[Problem to solve]
Copy the data below in full, exactly as it appears.

BEGIN Raw data

/-- Writes n bytes at a virtual address straight to the homes. -/
def writeLines (who : Who) (va : Nat) : Nat → Nat → Nat → X Unit
  | 0, _, _ => pure ()
  | fuel + 1, n, v =>
    if n = 0 then pure ()
    else do
      let k := min n (64 - va % 64)
      let (pa, key, _, ca) ← translate who .write va
      homeWrite who .write pa ca key k (v % 256 ^ k)
      writeLines who (va + k) fuel (n - k) (v / 256 ^ k)

end Sys2Proof.Machine
end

END Raw data

[Exercise response]
/-- Writes n bytes at a virtual address straight to the homes. -/
def writeLines (who : Who) (va : Nat) : Nat → Nat → Nat → X Unit
  | 0, _, _ => pure ()
  | fuel + 1, n, v =>
    if n = 0 then pure ()
    else do
      let k := min n (64 - va % 64)
      let (pa, key, _, ca) ← translate who .write va
      homeWrite who .write pa ca key k (v % 256 ^ k)
      writeLines who (va + k) fuel (n - k) (v / 256 ^ k)

end Sys2Proof.Machine
end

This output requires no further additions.